Le contexte, la contrainte et la demande de validation rendent la sortie à la fois utile et sécurisée.
Tableau des rôles et responsabilités
Quête
Rôle de l'IA
responsable ultime
Générer des alternatives d'itinéraire
Scénario, prédiction
capitaine
Confirmation d'itinéraire et UKC
Avertissement/brouillon
Capitaine/officier de navigation
optimisation du carburant
compte, suggestion
Capitaine/compagnie
Détection des anomalies des machines
marquage
ingénieur en chef
décision alimentaire
Recommandation prioritaire
ingénieur en chef
Recherche réglementaire
Rediriger vers la source
Officier + texte officiel
Manœuvre COLREG
(Par décision)
Officier/capitaine de quart
Erreurs courantes
- Penser que l’IA est le décideur.

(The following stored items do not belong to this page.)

/-! ## The registered class (R428) -/

/-- An answer that a launch's grant waits for (R426). -/
def State.leaseAnswered (s : State) (queue range : Nat) (st : Word) : State :=
  s.parts.foldl (fun s (p, x) =>
    if x.grants.any fun g => g.queue == queue && g.asked.contains range then
      (s.modPart p fun y => { y with grants := y.grants.map fun g =>
        if g.queue = queue then { g with answers := g.answers.put range st } else g }).scheduleOnce
        (s.now + 1) (.leaseGrant p queue)
    else s) s

/-- The answer to a remote SBREAD (R495). -/
def State.ballotAnswered (s : State) (id : Nat) (vals : List Word) : State :=
  match s.ballotCalls.find? fun c => c.id == id with
  | none => s
  | some c =>
    let s : State := { s with ballotCalls := s.ballotCalls.filter fun b => b.id != id }
    c.lanes.foldl (fun s l => s.deliver c.core c.slot l c.tag s.now vals) s

/-- Whether a message that was sent is the question of an answer. -/
def msgAsks : RegMsg → RegMsg → Bool
  | .ballotRead _ _ _ _ _ tag, .ballotAnswer t _ _ _ => tag == t
  | .lease _ _ _ l r _ _ _, .leaseAnswer k q _ => l == k && r == q
  | _, _ => false

/-- Perform a message. (Log 8, DESIGN CHOICE.) -/
def State.performMsg (s : State) (podid : Nat) (m : RegMsg) : State :=
  let s : State := { s with unacked := s.unacked.filter fun u => !(u.pod == podid && msgAsks u.msg m) }
  match m with
  | .poolPost member key dst len mask start elems =>
    s.postReduction member key dst len mask start elems none
  | .ballotRead pod frm rpart key sel tag =>
    let ok := s.pairedWith rpart pod frm && ((s.part rpart).peer pod).any (·.r)
    let (st, v, w) := if ok then s.readBallot rpart key sel else (status stDenied 0, 0, 0)
    s.sendReg pod (.ballotAnswer tag st v w)
  | .ballotAnswer tag st v w => s.ballotAnswered tag (readWords st v w)
  | .lease pod frm rpart launch range base len kind =>
    s.schedule s.now (.peerLeaseMessage pod frm rpart launch range base len kind)
  | .leaseRelease pod frm rpart launch => s.peerRelease pod frm rpart launch
  | .leaseAnswer queue range st => s.leaseAnswered queue range st

/-- REGISTERED_RECEIVE (R428): the first copy whose CRC verifies, unless its number lies within the last
4,096 performed. -/
def State.regReceive (s : State) (podid : Nat) (seq : Word) (crcOk : Bool) (m : RegMsg) : State :=
  let old := s.recvSeq.get [] podid
  if !crcOk || old.contains seq.toNat then s
  else
    let all := old ++ [seq.toNat]
    { s with recvSeq := s.recvSeq.put podid (all.drop (all.length - 4096)) }.performMsg podid m

/-- Times that an unanswered message is sent again before it counts as a fabric failure (log 13, DESIGN CHOICE). -/
def resendLimit : Nat := 4

/-- A message that the fabric could not deliver: SBREAD returns TIMEOUT (R495); a lease request is denied as
a fabric failure (R425, R428). -/
def State.lostMsg (s : State) (m : RegMsg) : State :=
  match m with
  | .ballotRead _ _ _ _ _ tag => s.ballotAnswered tag (readWords (status stTimeout 0) 0 0)
  | .lease _ _ _ queue range _ _ _ => s.leaseAnswered queue range (status stDenied (range + 32 * causePerm))
  | _ => s

/-- REGISTERED_RESEND (R428): nothing has answered within 65,536 cycles. -/
def State.regResend (s : State) (podid : Nat) (seq : Word) : State :=
  match s.unacked.find? fun u => u.pod == podid && u.seq == seq with
  | none => s
  | some u =>
    let mine := fun (v : Unacked) => v.pod == podid && v.seq == seq
    if resendLimit ≤ u.tries then
      { s with unacked := s.unacked.filter fun v => !mine v }.lostMsg u.msg
    else
      { s with
        outbox := s.outbox ++ [(podid, u.msg)]
        unacked := s.unacked.map fun v => if mine v then { v with tries := v.tries + 1 } else v }.schedule
        (s.now + 65536) (.registeredResend podid seq)

/-! ## Stations (R422, R427, R429, R430) -/

/-- The two stations of a registered message (R428). -/
def State.regStations (s : State) (hub pod q : Nat) : List Nat :=
  match s.stationOf hub pod q with
  | none => []
  | some a =>
    let h := a / 16
    let k := (a % 16 + 8) % 16
    let b := ((List.range 16).map fun i => 16 * h + (k + i) % 16).find? fun n => (s.station n).up
    [a] ++ (match b with | some b => [b] | none => [])

/-- The next narrower width. -/
def Station.narrow (x : Station) (now : Nat) : Station := ⟨x.width / 2, now + 2048⟩

/-- LANE_FAILURE (R429, R475): the station carries nothing for 2,048 cycles; its last lane takes it
down. -/
def State.laneFail (s : State) (k : Nat) : State :=
  let x := (s.station k).narrow s.now
  let s := { s with stations := s.stations.put k x }
  let s := (s.replaceBit (24 + k)).logError 4 k (BitVec.ofNat 64 x.width)
  if x.up then s.schedule x.retrainEnd (.retrainEnd k) else s.schedule s.now (.stationDown k)

/-- RETRAIN_END (R429): the station carries traffic again. -/
def State.retrained (s : State) (k : Nat) : State :=
  let x := s.station k
  if x.retrainEnd ≤ s.now then { s with stations := s.stations.put k { x with retrainEnd := 0 } } else s

/-- STATION_DOWN (R430): it carries nothing until the package is reset, and R427 chooses another. -/
def State.downStation (s : State) (k : Nat) : State :=
  let s := { s with stations := s.stations.put k ⟨0, 0⟩ }
  s.replaceBit (24 + k)

/-! ## The fabric buckets (R431) -/

/-- Bytes that a hub's working links carry in 64 cycles: 12 / x cycles a line on a station of width x
(R422), and six ports of 1.6 Tb/s (R16). -/
def State.hubEgress (s : State) (hub : Nat) : Nat :=
  let lanes := ((List.range 16).map fun i =>
    let x := s.station (16 * hub + i)
    if s.now < x.retrainEnd then 0 else x.width).sum
  64 * 128 * lanes / 12 + 36571

/-- The partition has egress that waits. (Log 55, DEDUCED.) -/
def State.egressWaits (s : State) (part : Nat) : Bool := s.agenda.any fun e => e.2 == .scaleOutSend part

/-- FABRIC_TOKEN_REFILL (R431): rates are scaled when the hub's working egress is short. -/
def State.refillFabric (s : State) (hub : Nat) : State :=
  let old := fun (p : Nat) => (s.part p).fbkt.get Bucket.zero hub
  let bs := (List.range 48).map fun p => (p, old p)
  let sum := (bs.map fun b => b.2.rate).sum
  let cap := s.hubEgress hub
  let short := decide (cap < sum)
  let scaled := bs.map fun (p, b) => (p, if short then { b with rate := b.rate * cap / sum } else b)
  let (got, last) := refillAll scaled (fun p => !s.egressWaits p) s.egressWaits
    ((s.hub hub).lastShare.find (100 + hub))
  let s := got.foldl (fun s (p, b) =>
    let b := { b with rate := (old p).rate }
    let cut := short && b.rate != 0
    if b = old p ∧ !cut then s
    else s.modPart p fun x =>
      { x with fbkt := x.fbkt.put hub b, fabshort := if cut then x.fabshort + 1 else x.fabshort }) s
  let s := match last with
    | some k => s.modHub hub fun h => { h with lastShare := h.lastShare.put (100 + hub) k }
    | none => s
  s.schedule (s.now + 64) (.fabricTokenRefill hub)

L'IA suggère ; Le capitaine/chef mécanicien prend les décisions et en porte la responsabilité.
- Ne pas connecter la sortie à la source. Quel modèle météo, quelle carte, quel capteur ? Les résultats non sourcés ne peuvent pas être vérifiés.
- Prendre une hallucination pour la réalité. L'IA peut inventer un élément, une règle de port ou une profondeur inexistante ; Une confirmation auprès d'une source officielle est requise.
- Sacrifier la vérification de sécurité au profit de la rapidité. Les économies de temps et de carburant ne dépassent jamais l'UKC et la confirmation de non-participation.
- Téléchargement de données confidentielles/commerciales sur le véhicule sans discernement. Le manifeste de fret, l'itinéraire, les contrats commerciaux sont sensibles ; véhicule homologué et masquage obligatoire.
En résumé
Le secteur maritime est un domaine critique pour la sécurité et l’IA est ici un assistant d’aide à la décision, pas un décideur. IA ; permet de gagner du temps sur l'itinéraire, le carburant, la météo, la documentation, la surveillance des machines et la recherche réglementaire ; mais l'approbation de l'itinéraire, les manœuvres, l'arrêt du moteur et les décisions d'urgence relèvent des humains, principalement du capitaine et du chef mécanicien. Chaque sortie doit passer un filtre en trois étapes (attribuer à la source, vérifier avec un outil indépendant, passer par un examen par des experts). Les résultats de l’IA ne remplacent pas l’approbation d’un expert compétent.
Tâche de candidature
Décrivez votre propre type de navire (ou un navire imaginaire). Demandez à l'IA de rédiger deux itinéraires alternatifs en utilisant le modèle « Invite forte » ci-dessus. Filtrez ensuite la sortie en trois étapes : notez la source de chaque numéro, indiquez quel outil secondaire (ECDIS, courbe de performance) vous utiliserez et répertoriez les points de « confirmation requise » signalés par l'IA.
liste de contrôle
- [ ] J'ai positionné l'IA comme un outil d'aide à la décision ; Je prends la décision.
- [ ] J'ai connecté chaque sortie à la source (modèle météo, carte, capteur).
- [ ] J'ai confirmé les recommandations avec un outil indépendant (ECDIS, courbe de performance, mesure manuelle).
- [ ] J'ai vérifié les informations sur la législation/la profondeur/les règles auprès de la source officielle ; J'ai vérifié s'il y avait des hallucinations.
- [ ] J'ai donné la priorité à la vérification de sécurité plutôt qu'aux gains de vitesse/carburant et j'ai protégé les données sensibles.